Taking Advantage of Innovation
by Faisal Ameen, Head of Product Management, Global Transaction Services, Asia Pacific, Bank of America Merrill Lynch
In the past decade, liquidity management has developed from a peripheral to a mainstream treasury priority in Asia Pacific. This transition has been fuelled by a number of factors including geographic expansion and currency diversification, coupled with a shift to more strategic treasury.
The good news is that in 2015 this transition remains in full swing. But when analysing market forces, the factors pushing ongoing transition are different. While companies continue to face a number of liquidity management challenges, recent technical innovations are bringing new opportunities to overcome regulatory and currency hurdles and help treasurers better optimise company cash.
To understand the transition, we need to take a step back.

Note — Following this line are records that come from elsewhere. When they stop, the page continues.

/-! ## The laws of the product (40_tower.md R170) -/

/-- Settles O18, by the laws of Fp12 as a commutative monoid. -/
theorem productIsAssociativeCommutative : Obligations.ProductIsAssociativeCommutative :=
  ⟨Fp12.mul_assoc, Fp12.mul_comm, Fp12.one_mul⟩

/-! ## SQR (40_tower.md R160, R161) -/

theorem sqrValue_of_exact (x : Fp12) : sqrValue x false = x.mul x := rfl

theorem sqrValue_of_unitary (x : Fp12) : sqrValue x true = x.gs := rfl

/-- Settles O19: SQR's effect, with the SQR-value that the U tag picks. -/
theorem sqrFollowsUnitaryTag : Obligations.SqrFollowsUnitaryTag := by
  intro d a s x hd hx
  have hexec := exec_of_effect (i := .sqr d a) ⟨hd, x, hx, rfl⟩
  constructor
  · intro hu
    rwa [hu, sqrValue_of_exact] at hexec
  · intro hu
    rwa [hu, sqrValue_of_unitary] at hexec

/-! ## A Miller Step (42_pairing.md R237, R238) -/

theorem millerStep_of_slope {acc : MillerAcc} {ss : Affine2} {l : Fp2} (g : G1Point) (h : stepSlope acc.pt ss = .ok l) :
    millerStep acc ss g = .ok ⟨acc.f.mul (lineValue acc.pt l g), stepPoint acc.pt ss l⟩ := by
  rw [millerStep_eq_bind, h, ok_bind]

theorem stepSlope_of_vertical {tt ss : Affine2} (hx : tt.x = ss.x) (hy : tt.y ≠ ss.y ∨ tt.y = Fp2.zero) :
    stepSlope tt ss = .error .pair := by
  rw [stepSlope, if_pos hx, if_pos hy]

theorem stepSlope_of_equal {tt ss : Affine2} (hx : tt.x = ss.x) (hy : tt.y = ss.y) (hne : tt.y ≠ Fp2.zero) :
    stepSlope tt ss = .ok (((tt.x.mul tt.x).scale (Fp.ofNat 3)).mul (tt.y.scale (Fp.ofNat 2)).inv) := by
  rw [stepSlope, if_pos hx, if_neg (not_or.mpr ⟨not_not.mpr hy, hne⟩)]

theorem stepSlope_of_chord {tt ss : Affine2} (hx : tt.x ≠ ss.x) :
    stepSlope tt ss = .ok ((ss.y.sub tt.y).mul (ss.x.sub tt.x).inv) := by
  rw [stepSlope, if_neg hx]

/-- Settles O37: a Step by its slope, which is an error for a vertical line, else the tangent's or the chord's. -/
theorem stepFoldsLineOrFails : Obligations.StepFoldsLineOrFails := by
  intro acc ss g
  refine ⟨fun hx hy => ?_, fun l hl => ?_⟩
  · rw [millerStep_eq_bind]
    exact bind_of_error (stepSlope_of_vertical hx hy)
  · have hslope : stepSlope acc.pt ss = .ok l := by
      obtain ⟨hx, hy, hne, rfl⟩ | ⟨hx, rfl⟩ := hl
      · exact stepSlope_of_equal hx hy hne
      · exact stepSlope_of_chord hx
    exact ⟨_, _, rfl, rfl, millerStep_of_slope g hslope⟩

/-! ## INIT (43_system.md R282) -/

theorem decode_eq_init_iff (w : Word) : decode w = some .init ↔ w = 0x00000001#32 := by
  constructor
  · intro h
    obtain ⟨-, henc⟩ := encodeOfDecode w .init h
    exact henc.symm
  · rintro rfl
    exact decode_encode (i := .init) rfl

theorem exec_init {s : State} (hd : s.initDone = false) :
    exec .init s = .next { s with f := some frobeniusConstant, initDone := true, latch := none, done := true } :=
  exec_of_effect (i := .init) ⟨hd, rfl⟩

/-- F's value is the spec's, a value of Fp (43_system.md R282). -/
theorem frobeniusConstant_eq : frobeniusConstant =
    ⟨Fp.ofNat 0x3F23EA58E5720BDB843C6CFA9C08674947C5C86E0DDD04EDA91D8354377B698B, Fp.zero⟩ := by
  decide +kernel

/-- The engine step on INIT's word. -/
theorem step_withCommand_init (s : State) :
    step (s.withCommand 0x00000001#32) = exec .init (s.withCommand 0x00000001#32) :=
  stepPerformsLatchedCommand _ _ .init rfl ((decode_eq_init_iff _).mpr rfl)

/-- Settles O10: INIT's effect and its error, its one word, and both steps from reset. -/
theorem initDerivesFrobeniusConstant : Obligations.InitDerivesFrobeniusConstant := by
  refine ⟨fun _ => exec_init, frobeniusConstant_eq, fun _ => failsWith_reinit, decode_eq_init_iff, ?_⟩
  have hfirst := (step_withCommand_init State.reset).trans (exec_init rfl)
  exact ⟨_, _, hfirst, rfl, (step_withCommand_init _).trans (failsWith_reinit rfl), rfl⟩
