-- ==== Sys2Proof/Certificates/Slice0/Obligations.lean ====
section
/-! DEFINITION. The statements for the provers. In each of them `advance dt s` is the state `dt` microseconds after `s`,
when the command is taken. -/

open Sys2Proof Sys2Proof.Machine

/-! ## Steps, resets and the time base -/

/-- One step takes the command at the front of the queue and runs it on the state with the queue's rest. -/
def Obligations.StepRunsTheFrontCommand : Prop :=
  ∀ (c : Instr) (rest : List Instr) (s : State), s.pending = c :: rest →
    step s = exec c (s.setPending rest)

/-- The model's choice (logs 2 and 3): on an empty queue a step lets one microsecond pass when no event of the part's
own is due, and otherwise puts one of the due events at the front of the queue and changes nothing else. -/
def Obligations.EmptyQueueStepBringsADueEvent : Prop :=
  ∀ s : State, s.pending = [] →
    (dueEvents s = [] → step s = .next (advance 1 s))
    ∧ (dueEvents s ≠ [] → ∃ c ∈ dueEvents s, ∃ n, step s = .next ((s.setPending [c]).setDraws n))

/-- R28, R49, R71, R73, R100, R118, R135, R153, R169, R184, R185, R199: POWER_ON_RESET completes, with these values in
every unit. The values of the logs 5 and 13 are the model's choice, and that the mask 0xFFFF enables every kind is its
reading (log 46). -/
def Obligations.PowerOnResetSetsEveryUnit : Prop :=
  ∀ (strapHigh : Bool) (s : State), ∃ t, exec (.powerOnReset strapHigh) s = .next t
    ∧ UnitsReset 0 0 t
    ∧ t.gust = ⟨⟨resetGustAxis, resetGustAxis, resetGustAxis⟩, .none, .none, none, none, 0, none, false⟩
    ∧ t.mode = ⟨.parked, 0, false, strapHigh, none, ⟨false, false, false⟩, .off, ⟨0, 0, 0⟩, none, none,
        .off, none, false, 2000000, none, 0, 0, ⟨false, false, false, false⟩⟩
    ∧ t.pending = s.pending ∧ t.draws = s.draws

/-- R185, R151, R169: RESET is accepted in PARKED, and in FAULT while the gust count is not 5; it is answered OK at
once and changes nothing but that the link reset is due. LINK_RESET after that reply has been sent sets every unit, and
keeps Mount Time, the time-set flag, the strap value, the gust count and the decay timer. That the next demand expiry
stays where it was is read from "demand expiries continue at its multiples of 5,000 µs". The activation time of the
active-target record (log 5), and the velocity last sent with the demand time of the last demand (log 13), take values
of the model's own choice, and that the mask 0xFFFF enables every kind is its reading (log 46). -/
def Obligations.AnAcceptedResetIsAnsweredAndThenActs : Prop :=
  (∀ (dt : Nat) (f : Frame) (s : State), Requested 12 f s → f.payload = [] →
      (s.mode.mode = .parked ∨ (s.mode.mode = .fault ∧ s.gust.count ≠ 5)) →
      ∃ t, exec (.reset dt) s = .next t
        ∧ Answered f .ok [] (advance dt s) t
        ∧ t.link.resetDue = true
        ∧ LinkKept (advance dt s) (t.setLink { t.link with resetDue := s.link.resetDue })
        ∧ Latches [] (advance dt s) t ∧ Keeps Part.owners (advance dt s) t)
  ∧ (∀ (dt : Nat) (s : State), s.link.resetDue = true → s.link.outbox.any OutFrame.isReply = false →
        ∃ t, exec (.linkReset dt) s = .next t
          ∧ UnitsReset (advance dt s).now s.traj.nextExpiry t
          ∧ t.gust = ⟨⟨resetGustAxis, resetGustAxis, resetGustAxis⟩, .none, .none, none, none, s.gust.count,
              s.gust.decayTimer, false⟩
          ∧ t.mode = ⟨.parked, (advance dt s).now, s.mode.timeSet, s.mode.strapHigh, none, ⟨false, false, false⟩,
              .off, ⟨0, 0, 0⟩, none, none, .off, none, false, 2000000, none, 0, 0, ⟨false, false, false, false⟩⟩
          ∧ t.pending = s.pending ∧ t.draws = s.draws)

/-- R179, R74, R151: TIME SET in PARKED sets Mount Time and its flag, realigns the demand expiries to the multiples of
5,000 µs of the new time, restarts a running decay timer and clears every track-wait start; outside PARKED it is
refused WRONG_MODE. Mount Time moves on with each command's delay and holds at 2^48 − 1; no demand expiry occurs while
it holds. That MOUNT_TIME_HOLD takes Mount Time there from every state, with no event on the way and nothing else
changed, is the model's choice (DESIGN CHOICE, log 1). -/
def Obligations.MountTimeIsSetInParkedAndHoldsAtItsEnd : Prop :=
  (∀ (dt : Nat) (f : Frame) (s : State), Requested 1 f s → f.payload.length = 6 →
      let v := fieldNat f.payload 0 6
      (s.mode.mode = .parked → ∃ t, exec (.timeSet dt) s = .next t
        ∧ Effect f .ok (beOctets 6 v) [] [.store, .planner, .guide, .bus, .tables] (advance dt s) t
        ∧ t.mode = { s.mode with mountTime := v, timeSet := true }
        ∧ t.traj = { s.traj with nextExpiry := t.traj.nextExpiry }
        ∧ t.traj.nextExpiry % 5000 = 0 ∧ v ≤ t.traj.nextExpiry ∧ t.traj.nextExpiry < v + 5000
        ∧ t.gust = { s.gust with decayTimer := s.gust.decayTimer.map (fun _ => v + 600000000) }
        ∧ t.seq = { s.seq with
            active := s.seq.active.map (fun e => { e with trackWait := none })
            queue := s.seq.queue.map (fun e => { e with trackWait := none }) })
      ∧ (s.mode.mode ≠ .parked → ∃ t, exec (.timeSet dt) s = .next t
        ∧ Effect f .wrongMode [] [] Part.owners (advance dt s) t))
  ∧ ((∀ s : State, ∃ t, exec .mountTimeHold s = .next t
          ∧ t.mode = { s.mode with mountTime := 281474976710655 }
          ∧ Keeps [.link, .seq, .store, .planner, .traj, .guide, .bus, .gust, .tables] s t)
        ∧ (∀ (dt : Nat) (s : State), s.mode.mountTime + dt ≤ 281474976710655 →
            (advance dt s).now = s.mode.mountTime + dt)
        ∧ (∀ (dt : Nat) (s : State), 281474976710655 ≤ s.mode.mountTime + dt →
            (advance dt s).now = 281474976710655 ∧ expiryDue (advance dt s) = false))

/-! ## Laws that every state of a run obeys -/

/-- Every law of a state holds right after power-on reset, whichever level the strap has (log 4: State.reset is the
part strapped low). -/
def Obligations.EveryLawHoldsAtReset : Prop :=
  State.reset = State.powerOn false ∧ ∀ strapHigh : Bool, let s := State.powerOn strapHigh
    TimeLaw s ∧ MaskLaw s ∧ QueueLaw s ∧ AlertLaw s ∧ OutcomeLaw s ∧ ListLaw s ∧ StoreLaw s ∧ ModeLaw s
      ∧ TableLaw s ∧ GuideLaw s

/-- R179, R188, R120, R193, R183: no step takes Mount Time past 2^48 − 1, the receive queue past 8 frames or a demand
history past 8 entries; none leaves a masked kind in the event set; and every step keeps the AXIS cause in FAULT and
the STOW cause in STOWING and STOWED, so that the Mount Alert line is asserted in those modes. That a mask bit of 0 is
a masked kind is the model's reading (log 46). -/
def Obligations.EveryStepKeepsTheLinkAndAlertLaws : Prop :=
  (∀ s t : State, TimeLaw s → QueueLaw s → step s = .next t → TimeLaw t ∧ QueueLaw t)
  ∧ (∀ s t : State, MaskLaw s → step s = .next t → MaskLaw t)
  ∧ (∀ s t : State, AlertLaw s → step s = .next t →
        AlertLaw t ∧ (StowedOrFault t → alertLine t = true))

/-- R3, R26: every step keeps the Night List within 96 entries, without a repeated id, the URGENT region in front; and
no step lets the Outcome Queue, with the reserved slot, pass 32. -/
def Obligations.EveryStepKeepsTheListAndOutcomeLaws : Prop :=
  (∀ s t : State, ListLaw s → step s = .next t → ListLaw t)
  ∧ (∀ s t : State, OutcomeLaw s → step s = .next t → OutcomeLaw t)

/-- R31: every step keeps the Segment Store within its room and its window, with each chain in order. -/
def Obligations.EveryStepKeepsTheSegmentStore : Prop :=
  ∀ s t : State, StoreLaw s → step s = .next t → StoreLaw t

/-- R144, R182: every step keeps the gust count within 5 and the failure count within 4, with the mount STOWING,
STOWED or in FAULT at either limit, together with the laws of run and watch that this rests on. -/
def Obligations.EveryStepKeepsTheStowCounts : Prop :=
  ∀ s t : State, ModeLaw s → step s = .next t → ModeLaw t

/-- R165: every step keeps the tables that a mode needs VALID. -/
def Obligations.EveryStepKeepsTheModesTables : Prop :=
  ∀ s t : State, ModeLaw s → TableLaw s → step s = .next t → TableLaw t

/-- R101: no step leaves a guide offset standing while no entry is in TRACKING. -/
def Obligations.EveryStepKeepsOffsetsZeroOutsideTracking : Prop :=
  ∀ s t : State, GuideLaw s → step s = .next t → GuideLaw t

/-! ## The Mount Link -/

/-- R187, R200, R201: a frame of up to 240 payload octets, with its check and its stuffing as the manual gives them,
is received as the kind, tag and payload it carries. -/
def Obligations.AGoodFrameIsReceivedAsSent : Prop :=
  ∀ (kind tag : Byte) (payload : List Byte), payload.length ≤ 240 →
    receiveFrame (wireOf kind tag payload) = some ⟨kind, tag, payload⟩

/-- R187, R190, R200: a frame whose check differs, one cut short at any octet, one whose length octet passes 240 and
one with bad stuffing before its check is complete are bad: each is discarded without a reply, the bad frame count
rises to at most 65,535, the frame-fault flag is set and FRAME_FAULT latches. That a frame cut before its first octet
counts as bad, and that only the stuffing up to the check counts, is the model's reading (log 33). -/
def Obligations.ABadFrameIsDiscardedAndCounted : Prop :=
  ∀ (dt : Nat) (kind tag : Byte) (payload octets : List Byte) (s : State), payload.length ≤ 240 →
    let body := BitVec.ofNat 8 payload.length :: kind :: tag :: payload
    let whole := body ++ checkOctets (crc16 0xFFFF body)
    ((∃ c : BitVec 16, octets = stuff (body ++ checkOctets c) ∧ c ≠ crc16 0xFFFF body)
      ∨ (∃ n, octets = (wireOf kind tag payload).take n ∧ n < (wireOf kind tag payload).length)
      ∨ (∃ (len : Byte) (rest : List Byte), octets = stuff (len :: rest) ∧ 240 < len.toNat)
      ∨ (∃ (n : Nat) (x : Byte) (rest : List Byte), octets = stuff (whole.take n) ++ 0x7D :: x :: rest
          ∧ n < whole.length ∧ x ≠ 0x5E ∧ x ≠ 0x5D)) →
    ∃ t, exec (.mountLinkFrame dt octets) s = .next t
      ∧ t.link.badFrames = (if s.link.badFrames < 65535 then s.link.badFrames + 1 else 65535)
      ∧ t.link.frameFault = true
      ∧ LinkGrows ((advance dt s).setLink { s.link with badFrames := t.link.badFrames, frameFault := true }) t
      ∧ Latches [.frameFault] (advance dt s) t ∧ Keeps Part.owners (advance dt s) t

/-- R188, R189, R190, R196: a good frame joins the tail of a receive queue with a free slot and changes nothing else;
one that finds 8 frames is discarded as an overrun, counted up to 65,535 and marked. A sent reply frees the slot of
the frame it answers; a sent notice takes none. The frame sent is the first of those built, and nothing else changes:
that built frames wait in one list, in order, is read from R196 (DEDUCED, log 9). -/
def Obligations.FramesTakeAndFreeTheReceiveSlots : Prop :=
  (∀ (dt : Nat) (octets : List Byte) (f : Frame) (s : State), receiveFrame octets = some f →
      (s.link.rx.length < 8 → ∃ t, exec (.mountLinkFrame dt octets) s = .next t
        ∧ t.link = { s.link with rx := s.link.rx ++ [f] } ∧ Keeps Part.owners (advance dt s) t)
      ∧ (8 ≤ s.link.rx.length → ∃ t, exec (.mountLinkFrame dt octets) s = .next t
        ∧ t.link.overruns = (if s.link.overruns < 65535 then s.link.overruns + 1 else 65535)
        ∧ t.link.frameFault = true
        ∧ LinkGrows ((advance dt s).setLink { s.link with overruns := t.link.overruns, frameFault := true }) t
        ∧ Latches [.frameFault] (advance dt s) t ∧ Keeps Part.owners (advance dt s) t))
  ∧ ((∀ (dt : Nat) (tag : Byte) (payload : List Byte) (rest : List OutFrame) (s : State),
        s.link.outbox = .reply tag payload :: rest → ∃ t, exec (.replySent dt) s = .next t
          ∧ t.link = { s.link with rx := s.link.rx.drop 1, outbox := rest, sent := some (.reply tag payload) }
          ∧ Keeps Part.owners (advance dt s) t)
      ∧ (∀ (dt : Nat) (payload : List Byte) (rest : List OutFrame) (s : State),
        s.link.outbox = .notice payload :: rest → ∃ t, exec (.eventNotice dt) s = .next t
          ∧ t.link = { s.link with outbox := rest, sent := some (.notice payload) }
          ∧ Keeps Part.owners (advance dt s) t))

By their very nature, many of these liquidity challenges are regionally-specific and complex. From a treasury perspective, Asia Pacific is arguably the world’s most difficult region, a fact recognised globally. Comprising numerous markets and cultures, multiple currencies and diverse regulatory climates, Asia Pacific presents a variety of challenges whereby liquidity management is concerned that do not exist in the treasury space of other regions such as the European Union and North America.
For one thing, in light of the region’s disparate markets, companies operating in multiple countries across Asia Pacific tend to work with a range of different banks, both local and international. As a result, treasurers need to aggregate information from a number of different electronic platforms in order to determine their overall regional cash position. Collating this information is a time-consuming exercise though, often as consuming as the subsequent analysis and decision-making processes.
Numerous developments are driving a transition towards smarter liquidity management practices in Asia Pacific. Bank-agnostic solutions, such as SWIFT for Corporates, can help companies achieve real-time visibility over the relevant information. Alternatively, companies can also access platforms provided by global banks in order to achieve the required level of visibility. These platforms enable companies to spend less time on analytics and more time on making strategic decisions.
Visibility is not the only challenge faced by treasurers in the region. Benchmarked with other geographies, managing trapped cash remains a significant consideration for the Asia-based treasurer. For one thing, cash flow constraints can prevent companies from deploying cash as needed. Furthermore, trapped cash has potential financial ramifications for a company if local investment vehicles offer lower returns than the company could achieve in other markets.
As treasurers understand, trapped cash is often beyond the control of the treasury function. For example, regulatory constraints can prevent companies from readily moving cash out of certain markets, such as India and Malaysia. Encouragingly though, trapped cash is becoming less of an issue in China following regulatory relaxations which have made it easier for companies to mobilise their cash.